TERI's disgraceful appointment

It is a matter of disgrace that an eminent man who leaves his position under a cloud of serious charges of sexual harassment is able to return to an executive position in the same organisation without any compunction. The appointment of climate scientist R.K. Pachauri as executive vice-chairman of The Energy and Resources Institute (TERI) in a position apparently created for him, is contrary to the spirit of Indian law that now accords great importance to the safety of women and the special enactment to deal with sexual harassment at the workplace. Dr. Pachauri went on leave in February 2015 from TERI and quit the Inter-Governmental Panel on Climate Change. However, even after an Internal Complaints Committee found him guilty of misconduct on a complaint by a woman researcher, he returned to TERI last July on the strength of an interim order by an industrial tribunal staying the complaints panel's report. With a new Director-General taking over at TERI, Dr. Pachauri has been accommodated in a position from which he can wield power and influence over employees and researchers in an organisation that is partially funded by the government. His continuance in this organisation is untenable. It is apparent from the emergence of a second complaint and reports that his return has caused dismay among many women employees that the charge is not related to one incident or a rare lapse in behaviour, but a repeatedly displayed propensity. Second, his being around in the face of an ongoing criminal investigation against him is wholly inappropriate and against the spirit of the Sexual Harassment of Women at the Workplace (Prevention, Prohibition and Redressal) Act, 2013.

In many ways, TERI as an employer appears to have ignored its obligations under the Act. The complainant is not in the organisation anymore, indicating that conditions for her continuance were not facilitated by the management. It did not act immediately on the internal committee's report, as can be discerned from the fact that there was no follow-up disciplinary action. The jurisdiction of an industrial tribunal to stay the findings of an internal panel under the special law is a legal question that may be decided in ongoing proceedings before the Delhi High Court. As an organisation, TERI has a global profile as well as a considerable body of achievement behind it in the field of energy efficiency and climate science.
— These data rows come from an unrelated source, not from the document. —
-- ==== Sys2Proof/Machine/Core.lean ====
section
/-! DEFINITION. The block as the host's interface takes it. -/

def Sys2Proof.core : Host.Core :=
  { State := Sys2Proof.Machine.State, Fault := Sys2Proof.Machine.Fault,
    Refusal := Sys2Proof.Machine.Refusal, step := Sys2Proof.Machine.step,
    reset := Sys2Proof.Machine.State.reset }
end

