/-- The composition law, encoding (43_variadic_codec R166): VENC that does not fault leaves BUF, and makes the draws,
as the ENC commands of its items do one after another at their offsets. That the two make the SAME draws, in number
and in value, is the model's numbering of draws (log entry 5, DESIGN CHOICE) and no rule of the spec; so the count of
draws, and BUF at the items whose pack is UNDEF, rest on that entry. -/
def Obligations.VencIsAChainOfEnc : Prop :=
  ∀ (ord : ByteOrder) (s t : State) (l : List (Kind × Item)), s.cfg.WF → s.reqList = l.map Prod.snd →
    (∀ p ∈ l, p.2.kind = p.1.code) → faultValid s = false → exec (.venc ord) s = .next t →
    faultValid t = false → ∃ u, encChain ord l s = some u ∧ u.buf = t.buf ∧ u.drawCount = t.drawCount

/-- The composition law, decoding (43_variadic_codec R166): VDEC that does not fault gives in RSP_LIST the items that
the DEC commands at the items' offsets give in RSP_WORD or RSP_FVAL. -/
def Obligations.VdecItemsAreThoseOfDec : Prop :=
  ∀ (ord : ByteOrder) (s t : State) (l : List (Kind × Item)), s.cfg.WF → s.reqList = l.map Prod.snd →
    (∀ p ∈ l, p.2.kind = p.1.code) → faultValid s = false → exec (.vdec ord) s = .next t →
    faultValid t = false →
    ∃ h : t.rspList.length = l.length, ∀ (i : Nat) (hi : i < l.length),
      ∃ u, exec (Instr.dec l[i].1 ord)
          { s with reqOff := s.reqOff + BitVec.ofNat 64 (totalSize ((l.map Prod.fst).take i)) } = .next u ∧
        t.rspList[i].kind = l[i].1.code ∧
        (l[i].1.isFloat = false → u.rspWord = t.rspList[i].word) ∧
        (l[i].1.isFloat = true → u.rspFval = t.rspList[i].real)

/-- VDEC after VENC with the same kinds, offset and order (43_variadic_codec R166): every integer item comes back as
its value modulo 2^(8n), widened, and every float item as the value its pattern unpacks to. -/
def Obligations.VdecAfterVencGivesTheItemsBack : Prop :=
  ∀ (ord : ByteOrder) (s t u v : State) (l m : List (Kind × Item)), s.reqList = l.map Prod.snd →
    (∀ p ∈ l, p.2.kind = p.1.code) → faultValid s = false → exec (.venc ord) s = .next t →
    faultValid t = false → u.cfg = t.cfg → u.reqOff = t.reqOff → u.buf = t.buf →
    u.reqList = m.map Prod.snd → (∀ p ∈ m, p.2.kind = p.1.code) → m.map Prod.fst = l.map Prod.fst →
    exec (.vdec ord) u = .next v →
    v.rspLen = t.rspLen ∧ ∃ h : v.rspList.length = l.length, ∀ (i : Nat) (hi : i < l.length),
      v.rspList[i].kind = l[i].1.code ∧
      (l[i].1.isFloat = false →
        v.rspList[i].word = BitVec.ofInt 64 (presented l[i].1 l[i].2.word.toNat) ∧ v.rspList[i].real = .fin 0) ∧
      ∀ bits expb q p, l[i].1.format = some (bits, expb) → finiteValue l[i].2.real = some q →
        pack s.cfg.quantize q bits expb = .ok p →
        v.rspList[i].real = .fin (unpack p bits expb) ∧ v.rspList[i].word = 0

/-! ### The Length-Prefixed Codec -/

/-- LPENC (44_length_prefixed_codec R181 to R183): the count in U bytes in the order ORD at REQ_OFF, then the elements
with no padding, encoded with EK whatever their own kinds, a float one's pattern in HOST_ORDER or a draw (log entry
5); RSP_LEN is U + n S, and nothing else changes. -/
def Obligations.LpencStoresTheFrame : Prop :=
  ∀ (ord : ByteOrder) (ek : Kind) (ck : CountKind) (s : State) (n : Nat), n = s.reqList.length →
    n ≤ 2 ^ (8 * ck.size) - 1 → (ek.isFloat = true → ∀ it ∈ s.reqList, finiteValue it.real ≠ none) →
    s.reqOff.toNat + (ck.size + n * ek.size) ≤ s.cfg.bufCap →
    ∃ t, exec (.lpenc ord ek ck) s = .next t ∧
      t = { s with
        buf := t.buf
        rspLen := BitVec.ofNat 64 (ck.size + n * ek.size)
        drawCount := t.drawCount } ∧
      (∀ a, a < s.reqOff.toNat ∨ s.reqOff.toNat + (ck.size + n * ek.size) ≤ a →
        t.buf.read a = s.buf.read a) ∧
      t.buf.readBytes s.reqOff.toNat ck.size = bytesIn ord n ck.size ∧
      ∀ (i : Nat) (hi : i < s.reqList.length) (off : Nat), off = s.reqOff.toNat + ck.size + i * ek.size →
        (ek.isFloat = false →
          t.buf.readBytes off ek.size = bytesIn ord s.reqList[i].word.toNat ek.size) ∧
        ∀ bits expb q, ek.format = some (bits, expb) → finiteValue s.reqList[i].real = some q →
          (∀ p, pack s.cfg.quantize q bits expb = .ok p →
            t.buf.readBytes off ek.size = bytesIn s.cfg.hostOrder p ek.size) ∧
          (pack s.cfg.quantize q bits expb = .undef →
            ∃ d, t.buf.readBytes off ek.size = bytesIn s.cfg.hostOrder (drawBits bits d) ek.size)

/-- LPDEC of a frame whose count passes the guard and fits (44_length_prefixed_codec R187): RSP_LIST holds the c
elements read at `REQ_OFF + U + i S`, RSP_LEN is U + c S, and nothing else changes. -/
def Obligations.LpdecReadsTheFrame : Prop :=
  ∀ (ord : ByteOrder) (ek : Kind) (ck : CountKind) (s : State) (c : Nat),
    s.reqOff.toNat + ck.size ≤ s.cfg.bufCap →
    c = ∑ i ∈ Finset.range ck.size, (s.buf.read (s.reqOff.toNat + i)).toNat * 2 ^ byteShift ord ck.size i →
    c ≤ s.reqMax.toNat → c ≤ s.cfg.maxList → s.reqOff.toNat + (ck.size + c * ek.size) ≤ s.cfg.bufCap →
    ∃ r : List Item,
      exec (.lpdec ord ek ck) s =
        .next { s with rspList := r, rspLen := BitVec.ofNat 64 (ck.size + c * ek.size) } ∧
      ∃ h : r.length = c, ∀ (i : Nat) (hi : i < c),
        r[i] = decItem s.cfg ek ord (s.buf.readBytes (s.reqOff.toNat + ck.size + i * ek.size) ek.size)

/-- The guard (44_length_prefixed_codec R188, 60_exceptions R215): the decoded count c and REQ_MAX are compared as
unsigned integers. When c > REQ_MAX the command gives RSP_LEN = -1 and RSP_LIST = [], reads no element byte (only the
count field's bytes are assumed to exist) and does not fault; when c <= REQ_MAX decoding continues, to one of its
faults or to a list of c items. -/
def Obligations.GuardGivesTheSentinel : Prop :=
  ∀ (ord : ByteOrder) (ek : Kind) (ck : CountKind) (s : State) (c : Nat),
    s.reqOff.toNat + ck.size ≤ s.cfg.bufCap →
    c = ∑ i ∈ Finset.range ck.size, (s.buf.read (s.reqOff.toNat + i)).toNat * 2 ^ byteShift ord ck.size i →
    (s.reqMax.toNat < c →
      exec (.lpdec ord ek ck) s = .next { s with rspLen := 0xFFFFFFFFFFFFFFFF, rspList := [] }) ∧
    (c ≤ s.reqMax.toNat → ∃ t, exec (.lpdec ord ek ck) s = .next t ∧
      (t = s.faulted .listRange c ∨ t = s.faulted .capacity (s.reqOff.toNat + (ck.size + c * ek.size)) ∨
        (t.rspList.length = c ∧ t.rspLen = BitVec.ofNat 64 (ck.size + c * ek.size))))

/-- A list longer than the count field can express raises COUNT_RANGE with its length and writes nothing; with
CK = U64 that cannot occur, because a list register holds at most MAX_LIST items (44_length_prefixed_codec R184). -/
def Obligations.CountRangeFaults : Prop :=
  ∀ (ord : ByteOrder) (ek : Kind) (s : State),
    (∀ ck : CountKind, 2 ^ (8 * ck.size) - 1 < s.reqList.length →
      exec (.lpenc ord ek ck) s = .next (s.faulted .countRange s.reqList.length)) ∧
    (s.cfg.WF → s.reqList.length ≤ s.cfg.maxList → ∀ t, exec (.lpenc ord ek .u64) s = .next t →
      t.fault = s.fault ∨ t.fault ≠ faultWord .countRange)

/-- A count that passes the guard but exceeds MAX_LIST raises LIST_RANGE with the count; when MAX_LIST is at least
2^(8U) - 1, or REQ_MAX is at most MAX_LIST, LPDEC never raises it (44_length_prefixed_codec R189). -/
def Obligations.ListRangeFaults : Prop :=
  ∀ (ord : ByteOrder) (ek : Kind) (ck : CountKind) (s : State) (c : Nat),
    s.reqOff.toNat + ck.size ≤ s.cfg.bufCap →
    c = ∑ i ∈ Finset.range ck.size, (s.buf.read (s.reqOff.toNat + i)).toNat * 2 ^ byteShift ord ck.size i →
    (c ≤ s.reqMax.toNat → s.cfg.maxList < c →
      exec (.lpdec ord ek ck) s = .next (s.faulted .listRange c)) ∧
    (2 ^ (8 * ck.size) - 1 ≤ s.cfg.maxList ∨ s.reqMax.toNat ≤ s.cfg.maxList →
      ∀ t, exec (.lpdec ord ek ck) s = .next t → t.fault = s.fault ∨ t.fault ≠ faultWord .listRange)

/-- The sentinel is RSP_LEN = 0xFFFFFFFFFFFFFFFF, which is -1, and no successful command that writes RSP_LEN gives a
negative one (44_length_prefixed_codec R190): only an LPDEC that fails its guard does. -/
def Obligations.OnlyTheGuardGivesANegativeLength : Prop :=
  (0xFFFFFFFFFFFFFFFF : Word).toInt = -1 ∧
  ∀ (i : Instr) (s t : State), s.cfg.WF → faultValid s = false → exec i s = .next t → faultValid t = false →
    (∀ bits expb, i ≠ .fpack bits expb ∧ i ≠ .funpack bits expb) →
    (∃ ord ek ck, i = .lpdec ord ek ck ∧
      s.reqMax.toNat < valIn ord (s.buf.readBytes s.reqOff.toNat ck.size) ∧ t.rspLen = 0xFFFFFFFFFFFFFFFF) ∨
    0 ≤ t.rspLen.toInt

/-- An empty LPENC writes exactly U bytes of zero count and gives RSP_LEN = U; the capacity check is
`REQ_OFF + U > BUF_CAP` (44_length_prefixed_codec R185). -/
def Obligations.EmptyFrameIsAZeroCount : Prop :=
  ∀ (ord : ByteOrder) (ek : Kind) (ck : CountKind) (s : State), s.reqList = [] →
    (s.reqOff.toNat + ck.size ≤ s.cfg.bufCap → ∃ t, exec (.lpenc ord ek ck) s = .next t ∧
      t = { s with buf := t.buf, rspLen := BitVec.ofNat 64 ck.size } ∧
      (∀ i, i < ck.size → t.buf.read (s.reqOff.toNat + i) = 0) ∧
      ∀ a, a < s.reqOff.toNat ∨ s.reqOff.toNat + ck.size ≤ a → t.buf.read a = s.buf.read a) ∧
    (s.cfg.bufCap < s.reqOff.toNat + ck.size →
      exec (.lpenc ord ek ck) s = .next (s.faulted .capacity (s.reqOff.toNat + ck.size)))

/-- The frame round trip (44_length_prefixed_codec R192): LPENC of a list, then LPDEC with the same fields and offset
and REQ_MAX at least the length, the frame's bytes as LPENC left them and no fault: RSP_LEN = U + n S, and RSP_LIST
holds n items, each integer one the `word` modulo 2^(8S) widened, each float one the packed-and-unpacked value; with
REQ_MAX below the length, the sentinel. -/
def Obligations.FrameRoundTrip : Prop :=
  ∀ (ord : ByteOrder) (ek : Kind) (ck : CountKind) (s t u v : State) (n : Nat), n = s.reqList.length →
    faultValid s = false → exec (.lpenc ord ek ck) s = .next t → faultValid t = false →
    u.cfg = t.cfg → u.reqOff = t.reqOff → faultValid u = false →
    (∀ i, i < ck.size + n * ek.size →
      u.buf.read (s.reqOff.toNat + i) = t.buf.read (s.reqOff.toNat + i)) →
    exec (.lpdec ord ek ck) u = .next v → faultValid v = false →
    (n ≤ u.reqMax.toNat →
      v.rspLen = BitVec.ofNat 64 (ck.size + n * ek.size) ∧
      ∃ h : v.rspList.length = s.reqList.length, ∀ (i : Nat) (hi : i < s.reqList.length),
        v.rspList[i].kind = ek.code ∧
        (ek.isFloat = false →
          v.rspList[i].word = BitVec.ofInt 64 (presented ek s.reqList[i].word.toNat)) ∧
        ∀ bits expb q p, ek.format = some (bits, expb) → finiteValue s.reqList[i].real = some q →
          pack s.cfg.quantize q bits expb = .ok p →
          v.rspList[i].real = .fin (unpack p bits expb)) ∧
    (u.reqMax.toNat < n → v.rspLen = 0xFFFFFFFFFFFFFFFF ∧ v.rspList = [])

/-- Strings (44_length_prefixed_codec R191, R194; 30_encoding R86): the pseudo-instruction senc stands for LPENC of
the bytes with EK = U8 and sdec for LPDEC with EK = U8; encoding a string that fits and decoding it with a bound of at
least its length gives the string back with RSP_LEN = size(CK) + length, and with a smaller bound the empty string. -/
def Obligations.StringRoundTrip : Prop :=
  ∀ (ord : ByteOrder) (ck : CountKind) (off max : Option Word) (str : List Byte) (s t u : State),
    (Line.senc ck ord off (some str)).expand =
      (.lpenc ord .u8 ck, { off := off, list := some (stringItems str) }) ∧
    (Line.sdec ck ord off max).expand = (.lpdec ord .u8 ck, { off := off, max := max }) ∧
    (s.cfg.WF → s.reqList = stringItems str → str.length ≤ 2 ^ (8 * ck.size) - 1 →
      str.length ≤ s.cfg.maxList → s.reqOff.toNat + (ck.size + str.length) ≤ s.cfg.bufCap →
      exec (.lpenc ord .u8 ck) s = .next t → u.cfg = t.cfg → u.reqOff = t.reqOff → u.buf = t.buf →
      ∃ v, exec (.lpdec ord .u8 ck) u = .next v ∧
        (str.length ≤ u.reqMax.toNat →
          decodedString v = str ∧ v.rspLen = BitVec.ofNat 64 (ck.size + str.length)) ∧
        (u.reqMax.toNat < str.length → decodedString v = []))

/-! ### Frames and what a command reads -/

/-- What FPACK and FUNPACK leave unchanged (41_ieee754_packer R102, R108; 10_state R28): everything but RSP_WORD (and
the count of draws, log entry 5) for FPACK, everything but RSP_FVAL for FUNPACK; and the fault registers when FPACK
faults. All of BUF is unchanged. -/
def Obligations.PackerFrame : Prop :=
  ∀ (bits expb : BitVec 7) (s t : State),
    (exec (.fpack bits expb) s = .next t →
      t = { s with
        rspWord := t.rspWord, drawCount := t.drawCount
        fault := t.fault, faultCw := t.faultCw, faultInfo := t.faultInfo }) ∧
    (exec (.funpack bits expb) s = .next t → t = { s with rspFval := t.rspFval })

/-- What the storing commands leave unchanged (42_fixed_width_codec R133, 43_variadic_codec R162,
44_length_prefixed_codec R183): everything but BUF, RSP_LEN (and the count of draws), and the fault registers when
the command faults; and every byte of BUF outside the bytes stored at REQ_OFF: size(k) of them for `ENC.<k>` (all ten
kinds), the sum of the item kinds' widths for VENC, U + n S for LPENC. -/
def Obligations.StoringFrame : Prop :=
  ∀ (i : Instr) (s t : State) (n : Nat),
    ((∃ k ord, i = Instr.enc k ord ∧ n = k.size) ∨
      (∃ ord, i = .venc ord ∧ n = totalSize (s.reqList.filterMap fun it => Kind.ofCode it.kind)) ∨
      ∃ ord ek ck, i = .lpenc ord ek ck ∧ n = ck.size + s.reqList.length * ek.size) →
    exec i s = .next t →
    t = { s with
      buf := t.buf, rspLen := t.rspLen, drawCount := t.drawCount
      fault := t.fault, faultCw := t.faultCw, faultInfo := t.faultInfo } ∧
    ∀ a, a < s.reqOff.toNat ∨ s.reqOff.toNat + n ≤ a → t.buf.read a = s.buf.read a

/-- What the decoding commands leave unchanged (42_fixed_width_codec R134, 43_variadic_codec R165,
44_length_prefixed_codec R187): everything but RSP_LEN and RSP_WORD for the integer kinds of DEC, RSP_LEN and RSP_FVAL
for DEC.F32 and DEC.F64, RSP_LEN and RSP_LIST for VDEC and LPDEC, and the fault registers when the command faults. All
of BUF is unchanged. -/
def Obligations.DecodingFrame : Prop :=
  ∀ (s t : State) (ord : ByteOrder),
    (∀ k : Kind, k.isFloat = false → exec (Instr.dec k ord) s = .next t →
      t = { s with
        rspWord := t.rspWord, rspLen := t.rspLen
        fault := t.fault, faultCw := t.faultCw, faultInfo := t.faultInfo }) ∧
    (∀ k : Kind, k.isFloat = true → exec (Instr.dec k ord) s = .next t →
      t = { s with
        rspFval := t.rspFval, rspLen := t.rspLen
        fault := t.fault, faultCw := t.faultCw, faultInfo := t.faultInfo }) ∧
    (∀ i : Instr, (i = .vdec ord ∨ ∃ ek ck, i = .lpdec ord ek ck) → exec i s = .next t →
      t = { s with
        rspList := t.rspList, rspLen := t.rspLen
        fault := t.fault, faultCw := t.faultCw, faultInfo := t.faultInfo })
Its Governing Council has eminent people of impeccable credentials. Not unexpectedly, Dr. Pachauri denies any wrongdoing and doggedly seeks to retain his position. However, it is incomprehensible why the organisation and the eminent people on its governing body should support him. In fact, it is the management of TERI that ought to be assisting the complainants in pursuing legal remedies. It should now act to ensure that Dr. Pachauri does not play a role in TERI any more. As for the 75-year-old scientist who headed an organisation that shared the Nobel Peace Prize in 2007, it is time for him to rest on his tainted laurels.